Agent Value-Meter

Run it

booting Python runtime…

Load an example:

fit split

What it measures

1 · Value ceiling — I(X;Y)

The mutual information between the correct action X and the agent's choice Y: the most value this agent could realize on this task. Reported against a permutation null so it's above-chance, not raw. Plus H(X) and saturation I/H(X) — how close to the ceiling it already is.

2 · Realized rate — ΔG

Two numbers, clearly labelled. In-sample ΔG = I is an arithmetic identity (definitional, no empirical weight). The out-of-sample number — calibrate the posterior on a fit split, score on a holdout — is the empirical one, with a bootstrap CI.

3 · Dissipation — D(q‖p)

The Second-Law term: value lost to miscalibration. If your records carry a prob (the agent's stated belief), it's measured against that. Otherwise a constructed over-confident belief is used — and the output says which.

4 · Value per compute

I / tokens (primary, load-free) and I / median-latency (secondary; median is load-robust). What each unit of compute actually buys in value.

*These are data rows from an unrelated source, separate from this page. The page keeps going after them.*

-- ==== Sys2Proof/Tests/Slice0.lean ====
section
/-! SUPPORT. The model's own tests. The expected values are those of spec/95_test_vectors.md (the vector is named beside
each test) or of R104's patterns, worked out by hand; then a witness for the hypotheses of each statement. -/

namespace Sys2Proof.Tests

open Sys2Proof.Machine Sys2Proof.Claims

/-- The next state; the state itself where a step stops. -/
def after (s : State) : State :=
  match step s with
  | .next t => t
  | _ => s

/-- The step answers a next state. -/
def runs (s : State) : Bool :=
  match step s with
  | .next _ => true
  | _ => false

/-- The reset state with one instruction word at 0x200, some registers and `I` set. -/
def start (word : Nat) (regs : List (Nibble × Byte) := []) (i : Word := 0) : State :=
  regs.foldl (fun s p => s.setReg p.1 p.2) ((State.reset.setI i).withFetchWord 16 word)

/-- The reset state with the events still to come. -/
def scripted (events : List HostEvent) : State :=
  { State.reset with host := { State.reset.host with script := events } }

/-- A state in HaltedOnFault: 00EE on an empty stack has just faulted. -/
def halted : State := faulted State.reset .stackUnderflow 0x00EE 0

/-- The fault record after the next step, where that step halts the engine and keeps `PC`. -/
def faultOf (s : State) : Option (FaultCode × Word × Word × Word) :=
  let t := after s
  if t.engine = .haltedOnFault ∧ t.pc = s.pc then t.fr.code.map fun c => (c, t.fr.pc, t.fr.word, t.fr.addr) else none

/-- The set pixels of one row, from the left. -/
def rowOn (s : State) (r : Fin 32) : List Nat :=
  (List.range 64).filter fun c => s.fb.get ⟨r, Fin.ofNat 64 c⟩

/-! ### Well-formedness: a word no row of R104 matches is refused, by the check and by the decoder -/

theorem test_illegal_0 : wellFormedWord 0x0000 = false ∧ decode 0x0000 = .unknown 0x0000 := by decide
theorem test_illegal_sys : wellFormedWord 0x0123 = false ∧ decode 0x0123 = .unknown 0x0123 := by decide
theorem test_illegal_5 : wellFormedWord 0x5121 = false ∧ decode 0x5121 = .unknown 0x5121 := by decide
theorem test_illegal_8 : wellFormedWord 0x8008 = false ∧ decode 0x8008 = .unknown 0x8008 := by decide
theorem test_illegal_8F : wellFormedWord 0x800F = false ∧ decode 0x800F = .unknown 0x800F := by decide
theorem test_illegal_9 : wellFormedWord 0x9121 = false ∧ decode 0x9121 = .unknown 0x9121 := by decide
theorem test_illegal_E : wellFormedWord 0xE09F = false ∧ decode 0xE09F = .unknown 0xE09F := by decide
theorem test_illegal_F : wellFormedWord 0xF0FF = false ∧ decode 0xF0FF = .unknown 0xF0FF := by decide
theorem test_legal_samples : rowSamples.all (fun i => wellFormedWord (encode i)) = true := by decide
theorem test_no_two_rows_overlap :
    opcodeTable.Pairwise fun r q => r.fixed &&& q.mask ≠ q.fixed &&& r.mask := by decide

/-! ### Decoding: a word of every row, written out from R104's pattern -/

theorem test_decode_family_0 : decode 0x00E0 = .known .cls ∧ decode 0x00EE = .known .ret := by decide
theorem test_decode_families_1_to_4 :
    decode 0x1ABC = .known (.jp 0xABC) ∧ decode 0x2300 = .known (.call 0x300) ∧
    decode 0x3A05 = .known (.seImm 0xA 0x05) ∧ decode 0x4A05 = .known (.sneImm 0xA 0x05) := by decide
theorem test_decode_families_5_to_7 :
    decode 0x5120 = .known (.seReg 1 2) ∧ decode 0x6A5C = .known (.ldImm 0xA 0x5C) ∧
    decode 0x7105 = .known (.addImm 1 0x05) := by decide
theorem test_decode_family_8 :
    decode 0x8120 = .known (.ldReg 1 2) ∧ decode 0x8121 = .known (.orReg 1 2) ∧
    decode 0x8122 = .known (.andReg 1 2) ∧ decode 0x8113 = .known (.xorReg 1 1) ∧
    decode 0x8AB4 = .known (.addReg 0xA 0xB) ∧ decode 0x8F15 = .known (.subReg 0xF 1) ∧
    decode 0x8126 = .known (.shr 1 2) ∧ decode 0x8127 = .known (.subnReg 1 2) ∧
    decode 0x812E = .known (.shl 1 2) := by decide
theorem test_decode_families_9_to_C :
    decode 0x9120 = .known (.sneReg 1 2) ∧ decode 0xA123 = .known (.ldI 0x123) ∧
    decode 0xB300 = .known (.jpV0 0x300) ∧ decode 0xC30F = .known (.rnd 3 0x0F) := by decide
theorem test_decode_families_D_E :
    decode 0xD125 = .known (.drw 1 2 5) ∧ decode 0xE19E = .known (.skp 1) ∧
    decode 0xE1A1 = .known (.sknp 1) := by decide
theorem test_decode_family_F :
    decode 0xF107 = .known (.ldVxDt 1) ∧ decode 0xF30A = .known (.ldVxK 3) ∧
    decode 0xF115 = .known (.ldDtVx 1) ∧ decode 0xF218 = .known (.ldStVx 2) ∧
    decode 0xF11E = .known (.addIVx 1) ∧ decode 0xF529 = .known (.ldFVx 5) ∧
    decode 0xF233 = .known (.ldBVx 2) ∧ decode 0xF255 = .known (.storeRegs 2) ∧
    decode 0xF165 = .known (.loadRegs 1) := by decide
/-- R100: big-endian, and the rest of the bytes is left over. -/
theorem test_decode_bytes : decodeBytes [0x8A, 0xB4, 0x12] = .known (.addReg 0xA 0xB) [0x12] ∧
    decodeBytes [0x51, 0x21, 0x00] = .unknown 0x5121 ∧ decodeBytes [0x8A] = .truncated := by decide
theorem test_decode_table_word :
    (rowSamples.all fun i => decide (decodeTableWord 16 (encode i).toNat = some i)) = true ∧
    decodeTableWord 16 0x5121 = none := by decide
/-- The placed word is the one the next step fetches, also from a state with other events first. -/
theorem test_with_fetch_word :
    fetchWord (State.reset.withFetchWord 16 0x8AB4) = 0x8AB4 ∧
    nextEvent ((scripted [.tick]).withFetchWord 16 0x8AB4) = .cycle := by decide

/-! ### Arithmetic and bitwise -/

/-- A1. -/
theorem test_ldImm : let t := after (start 0x6A5C); t.reg 0xA = 0x5C ∧ t.pc = 0x202 := by decide
/-- A2. -/
theorem test_addImm : let t := after (start 0x7105 [(1, 0xFE)]); t.reg 1 = 0x03 ∧ t.reg 0xF = 0 := by decide
/-- A3. -/
theorem test_addImm_VF : (after (start 0x7F01 [(0xF, 0xFF)])).reg 0xF = 0x00 := by decide
/-- A4. -/
theorem test_ldReg : let t := after (start 0x8120 [(2, 0x99)]); t.reg 1 = 0x99 ∧ t.reg 2 = 0x99 := by decide
/-- A5. -/
theorem test_orReg : let t := after (start 0x8121 [(1, 0xF0), (2, 0x0F), (0xF, 0x55)])
    t.reg 1 = 0xFF ∧ t.reg 0xF = 0x55 := by decide
/-- A6. -/
theorem test_andReg : let t := after (start 0x8122 [(1, 0xF0), (2, 0x3C), (0xF, 0x55)])
    t.reg 1 = 0x30 ∧ t.reg 0xF = 0x55 := by decide
/-- A7. -/
theorem test_xorReg : let t := after (start 0x8113 [(1, 0x5A), (0xF, 0x55)])
    t.reg 1 = 0 ∧ t.reg 0xF = 0x55 := by decide
/-- W3 and A8. -/
theorem test_addReg : let t := after (start 0x8124 [(1, 0x80), (2, 0x80)]); t.reg 1 = 0 ∧ t.reg 0xF = 1 := by decide
/-- A10: the flag overwrites the result. -/
theorem test_addReg_VF : (after (start 0x8F14 [(0xF, 0x01), (1, 0xFF)])).reg 0xF = 1 := by decide
/-- W4. -/
theorem test_subReg : let t := after (start 0x8125 [(1, 0x05), (2, 0x07)]); t.reg 1 = 0xFE ∧ t.reg 0xF = 0 := by decide
/-- W4: equal operands give no borrow. -/
theorem test_subReg_equal : let t := after (start 0x8125 [(1, 7), (2, 7)]); t.reg 1 = 0 ∧ t.reg 0xF = 1 := by decide
/-- A14. -/
theorem test_subnReg : let t := after (start 0x8127 [(1, 0x05), (2, 0x07)]); t.reg 1 = 2 ∧ t.reg 0xF = 1 := by decide
/-- A15. -/
theorem test_subnReg_borrow : let t := after (start 0x8127 [(1, 7), (2, 5)]); t.reg 1 = 0xFE ∧ t.reg 0xF = 0 := by
  decide
/-- A17: Y ignored. -/
theorem test_shr : let t := after (start 0x8126 [(1, 0x04), (2, 0xFF)]); t.reg 1 = 2 ∧ t.reg 0xF = 0 := by decide
/-- A18. -/
theorem test_shr_VF : (after (start 0x8F06 [(0xF, 0x03)])).reg 0xF = 1 := by decide
/-- W5. -/
theorem test_shl : let t := after (start 0x810E [(1, 0x81)]); t.reg 1 = 2 ∧ t.reg 0xF = 1 := by decide
/-- A19. -/
theorem test_shl_no_carry : let t := after (start 0x810E [(1, 0x40)]); t.reg 1 = 0x80 ∧ t.reg 0xF = 0 := by decide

The caveats are the instrument

The meter measures; it does not call an agent good or bad, and makes no benchmark-beating claim. Every run carries these:

Task-relative. A per-(agent, task) profile, not a universal agent score.
In-sample ΔG = I is definitional. The empirical content is the out-of-sample number and its CI.
Dissipation is of a stated or constructed belief — the output says which.
Intervals, not point estimates. Read the null and the bootstrap CI.
Single-agent scope only. No multi-agent coordination/governance (that layer is unvalidated).

Run it on your own agent

For each task item, log the correct answer and your agent's answer (plus tokens/latency if you have them). Dump them as records JSON and paste above — or run it from the command line:

cd tools/value-meter
python3 -m value_meter your_run.json          # human-readable profile
python3 -m value_meter your_run.json --json    # machine-readable

There is no model dependency — it works on any agent's recorded outputs. The information-theoretic primitives are reused from the value theory's reference implementation, and a self-test reproduces the paper's published numbers exactly on the cached runs.